You’d think this subtle warning would have caught the government’s attention. But it didn’t. The city kept claiming everything was fine, while the chlorine stripped the lead from the antique pipes and the dirty river water conveyed it to the brains of the children of Flint.

Now, when the skyrocketing costs are being tallied, in addition to the human toll, there is the need to repair infrastructure. The water was so bad it damaged the pipes.

One other detail stands out: Flint made the change as a cost-cutting move. How much money was Flint supposed to save? One million dollars. Maybe two.

One million dollars. Hard not to put a little Austin Powers emphasis on the word, to underscore its paltriness. Compare that to the $28 million that Michigan Gov. Rick Snyder, trying to wriggle out from the crisis, pledged last week to address the crisis to pay for water filters, bottled water and blood tests. Replacing Flint’s water infrastructure might cost $1 billion.

That is the lesson we in Illinois need to remember. Saving money is only good when it saves money. When I wrote about our own cost-cutting governor last week, some readers wrote in and said, “Heck, we’re broke.” Which is true. But falling behind on the mortgage doesn’t mean you start selling the roof for firewood.

Some short-term penny-shaving steps end up costing dollars in the long term. Every penny that Illinois cuts from preschool programs today adds a dime, if not a dollar, to the cost of the legal system tomorrow. Every dollar taken from preventive health care adds five to unpaid emergency room visits. We’re certainly a state with problems, but we need to solve them, not make them worse.

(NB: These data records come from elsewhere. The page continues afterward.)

/-! ### `State.modLaunch` -/

@[simp] theorem State.modLaunch_cores (s : State) (i : W32) (f : Launch → Launch) : (s.modLaunch i f).cores = s.cores := rfl
@[simp] theorem State.modLaunch_mem (s : State) (i : W32) (f : Launch → Launch) : (s.modLaunch i f).mem = s.mem := rfl
@[simp] theorem State.modLaunch_late (s : State) (i : W32) (f : Launch → Launch) : (s.modLaunch i f).late = s.late := rfl
@[simp] theorem State.modLaunch_rels (s : State) (i : W32) (f : Launch → Launch) : (s.modLaunch i f).rels = s.rels := rfl
@[simp] theorem State.modLaunch_poison (s : State) (i : W32) (f : Launch → Launch) : (s.modLaunch i f).poison = s.poison := rfl
@[simp] theorem State.modLaunch_vfs (s : State) (i : W32) (f : Launch → Launch) : (s.modLaunch i f).vfs = s.vfs := rfl
@[simp] theorem State.modLaunch_insts (s : State) (i : W32) (f : Launch → Launch) : (s.modLaunch i f).insts = s.insts := rfl
@[simp] theorem State.modLaunch_closed (s : State) (i : W32) (f : Launch → Launch) : (s.modLaunch i f).closed = s.closed := rfl
@[simp] theorem State.modLaunch_slots (s : State) (i : W32) (f : Launch → Launch) : (s.modLaunch i f).slots = s.slots := rfl
@[simp] theorem State.modLaunch_adm (s : State) (i : W32) (f : Launch → Launch) : (s.modLaunch i f).adm = s.adm := rfl
@[simp] theorem State.modLaunch_rot (s : State) (i : W32) (f : Launch → Launch) : (s.modLaunch i f).rot = s.rot := rfl
@[simp] theorem State.modLaunch_frames (s : State) (i : W32) (f : Launch → Launch) : (s.modLaunch i f).frames = s.frames := rfl
@[simp] theorem State.modLaunch_wstores (s : State) (i : W32) (f : Launch → Launch) : (s.modLaunch i f).wstores = s.wstores := rfl
@[simp] theorem State.modLaunch_preempts (s : State) (i : W32) (f : Launch → Launch) : (s.modLaunch i f).preempts = s.preempts := rfl
@[simp] theorem State.modLaunch_moving (s : State) (i : W32) (f : Launch → Launch) : (s.modLaunch i f).moving = s.moving := rfl
@[simp] theorem State.modLaunch_snaps (s : State) (i : W32) (f : Launch → Launch) : (s.modLaunch i f).snaps = s.snaps := rfl
@[simp] theorem State.modLaunch_traceq (s : State) (i : W32) (f : Launch → Launch) : (s.modLaunch i f).traceq = s.traceq := rfl
@[simp] theorem State.modLaunch_traceHeld (s : State) (i : W32) (f : Launch → Launch) : (s.modLaunch i f).traceHeld = s.traceHeld := rfl
@[simp] theorem State.modLaunch_traceLost (s : State) (i : W32) (f : Launch → Launch) : (s.modLaunch i f).traceLost = s.traceLost := rfl
@[simp] theorem State.modLaunch_pfaults (s : State) (i : W32) (f : Launch → Launch) : (s.modLaunch i f).pfaults = s.pfaults := rfl
@[simp] theorem State.modLaunch_walks (s : State) (i : W32) (f : Launch → Launch) : (s.modLaunch i f).walks = s.walks := rfl
@[simp] theorem State.modLaunch_ctlb (s : State) (i : W32) (f : Launch → Launch) : (s.modLaunch i f).ctlb = s.ctlb := rfl
@[simp] theorem State.modLaunch_invs (s : State) (i : W32) (f : Launch → Launch) : (s.modLaunch i f).invs = s.invs := rfl
@[simp] theorem State.modLaunch_objs (s : State) (i : W32) (f : Launch → Launch) : (s.modLaunch i f).objs = s.objs := rfl
@[simp] theorem State.modLaunch_wslots (s : State) (i : W32) (f : Launch → Launch) : (s.modLaunch i f).wslots = s.wslots := rfl
@[simp] theorem State.modLaunch_slotBits (s : State) (i : W32) (f : Launch → Launch) : (s.modLaunch i f).slotBits = s.slotBits := rfl
@[simp] theorem State.modLaunch_winBase (s : State) (i : W32) (f : Launch → Launch) : (s.modLaunch i f).winBase = s.winBase := rfl
@[simp] theorem State.modLaunch_bias (s : State) (i : W32) (f : Launch → Launch) : (s.modLaunch i f).bias = s.bias := rfl
@[simp] theorem State.modLaunch_devno (s : State) (i : W32) (f : Launch → Launch) : (s.modLaunch i f).devno = s.devno := rfl
@[simp] theorem State.modLaunch_routes (s : State) (i : W32) (f : Launch → Launch) : (s.modLaunch i f).routes = s.routes := rfl
@[simp] theorem State.modLaunch_tenants (s : State) (i : W32) (f : Launch → Launch) : (s.modLaunch i f).tenants = s.tenants := rfl
@[simp] theorem State.modLaunch_flits (s : State) (i : W32) (f : Launch → Launch) : (s.modLaunch i f).flits = s.flits := rfl
@[simp] theorem State.modLaunch_credits (s : State) (i : W32) (f : Launch → Launch) : (s.modLaunch i f).credits = s.credits := rfl
@[simp] theorem State.modLaunch_retries (s : State) (i : W32) (f : Launch → Launch) : (s.modLaunch i f).retries = s.retries := rfl
@[simp] theorem State.modLaunch_groups (s : State) (i : W32) (f : Launch → Launch) : (s.modLaunch i f).groups = s.groups := rfl
@[simp] theorem State.modLaunch_msix (s : State) (i : W32) (f : Launch → Launch) : (s.modLaunch i f).msix = s.msix := rfl
@[simp] theorem State.modLaunch_hostSize (s : State) (i : W32) (f : Launch → Launch) : (s.modLaunch i f).hostSize = s.hostSize := rfl
@[simp] theorem State.modLaunch_hdmSize (s : State) (i : W32) (f : Launch → Launch) : (s.modLaunch i f).hdmSize = s.hdmSize := rfl
@[simp] theorem State.modLaunch_fenDown (s : State) (i : W32) (f : Launch → Launch) : (s.modLaunch i f).fenDown = s.fenDown := rfl
@[simp] theorem State.modLaunch_fenCorrected (s : State) (i : W32) (f : Launch → Launch) : (s.modLaunch i f).fenCorrected = s.fenCorrected := rfl
@[simp] theorem State.modLaunch_fenBad (s : State) (i : W32) (f : Launch → Launch) : (s.modLaunch i f).fenBad = s.fenBad := rfl
@[simp] theorem State.modLaunch_fenErr (s : State) (i : W32) (f : Launch → Launch) : (s.modLaunch i f).fenErr = s.fenErr := rfl
@[simp] theorem State.modLaunch_hostData (s : State) (i : W32) (f : Launch → Launch) : (s.modLaunch i f).hostData = s.hostData := rfl
@[simp] theorem State.modLaunch_fenRanges (s : State) (i : W32) (f : Launch → Launch) : (s.modLaunch i f).fenRanges = s.fenRanges := rfl
@[simp] theorem State.modLaunch_boot (s : State) (i : W32) (f : Launch → Launch) : (s.modLaunch i f).boot = s.boot := rfl
@[simp] theorem State.modLaunch_timeBase (s : State) (i : W32) (f : Launch → Launch) : (s.modLaunch i f).timeBase = s.timeBase := rfl
@[simp] theorem State.modLaunch_slewBy (s : State) (i : W32) (f : Launch → Launch) : (s.modLaunch i f).slewBy = s.slewBy := rfl
@[simp] theorem State.modLaunch_slewAt (s : State) (i : W32) (f : Launch → Launch) : (s.modLaunch i f).slewAt = s.slewAt := rfl
@[simp] theorem State.modLaunch_clk (s : State) (i : W32) (f : Launch → Launch) : (s.modLaunch i f).clk = s.clk := rfl
@[simp] theorem State.modLaunch_idCtr (s : State) (i : W32) (f : Launch → Launch) : (s.modLaunch i f).idCtr = s.idCtr := rfl
@[simp] theorem State.modLaunch_uidCtr (s : State) (i : W32) (f : Launch → Launch) : (s.modLaunch i f).uidCtr = s.uidCtr := rfl
@[simp] theorem State.modLaunch_freeCtr (s : State) (i : W32) (f : Launch → Launch) : (s.modLaunch i f).freeCtr = s.freeCtr := rfl
@[simp] theorem State.modLaunch_sched (s : State) (i : W32) (f : Launch → Launch) : (s.modLaunch i f).sched = s.sched := rfl
@[simp] theorem State.modLaunch_cur (s : State) (i : W32) (f : Launch → Launch) : (s.modLaunch i f).cur = s.cur := rfl
@[simp] theorem State.modLaunch_ev (s : State) (i : W32) (f : Launch → Launch) : (s.modLaunch i f).ev = s.ev := rfl
@[simp] theorem State.modLaunch_words (s : State) (i : W32) (f : Launch → Launch) : (s.modLaunch i f).words = s.words := rfl
@[simp] theorem State.modLaunch_popMask (s : State) (i : W32) (f : Launch → Launch) : (s.modLaunch i f).popMask = s.popMask := rfl
@[simp] theorem State.modLaunch_issuing (s : State) (i : W32) (f : Launch → Launch) : (s.modLaunch i f).issuing = s.issuing := rfl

Michigan’s Gov. Snyder — a cost-cutting Republican, just like our own — trying to seem transparent, dumped 274 pages of government emails last week. They make for grim reading, as agencies bumble and finger point. Toward the end, the Flint Water Advisory Task Force blames the Michigan Department of Environmental Quality for turning a blind eye to the problem, and a deaf ear to the cries of the parents of Flint, noting “their persistent tone of scorn and derision” in response to growing evidence that children were being poisoned.

Hmm, let’s review: false economy that creates real suffering, penny-pinching that ends up costing far more than the money supposedly saved, the hard reality batted away with official indifference and contempt. We don’t have to go to Michigan to find that.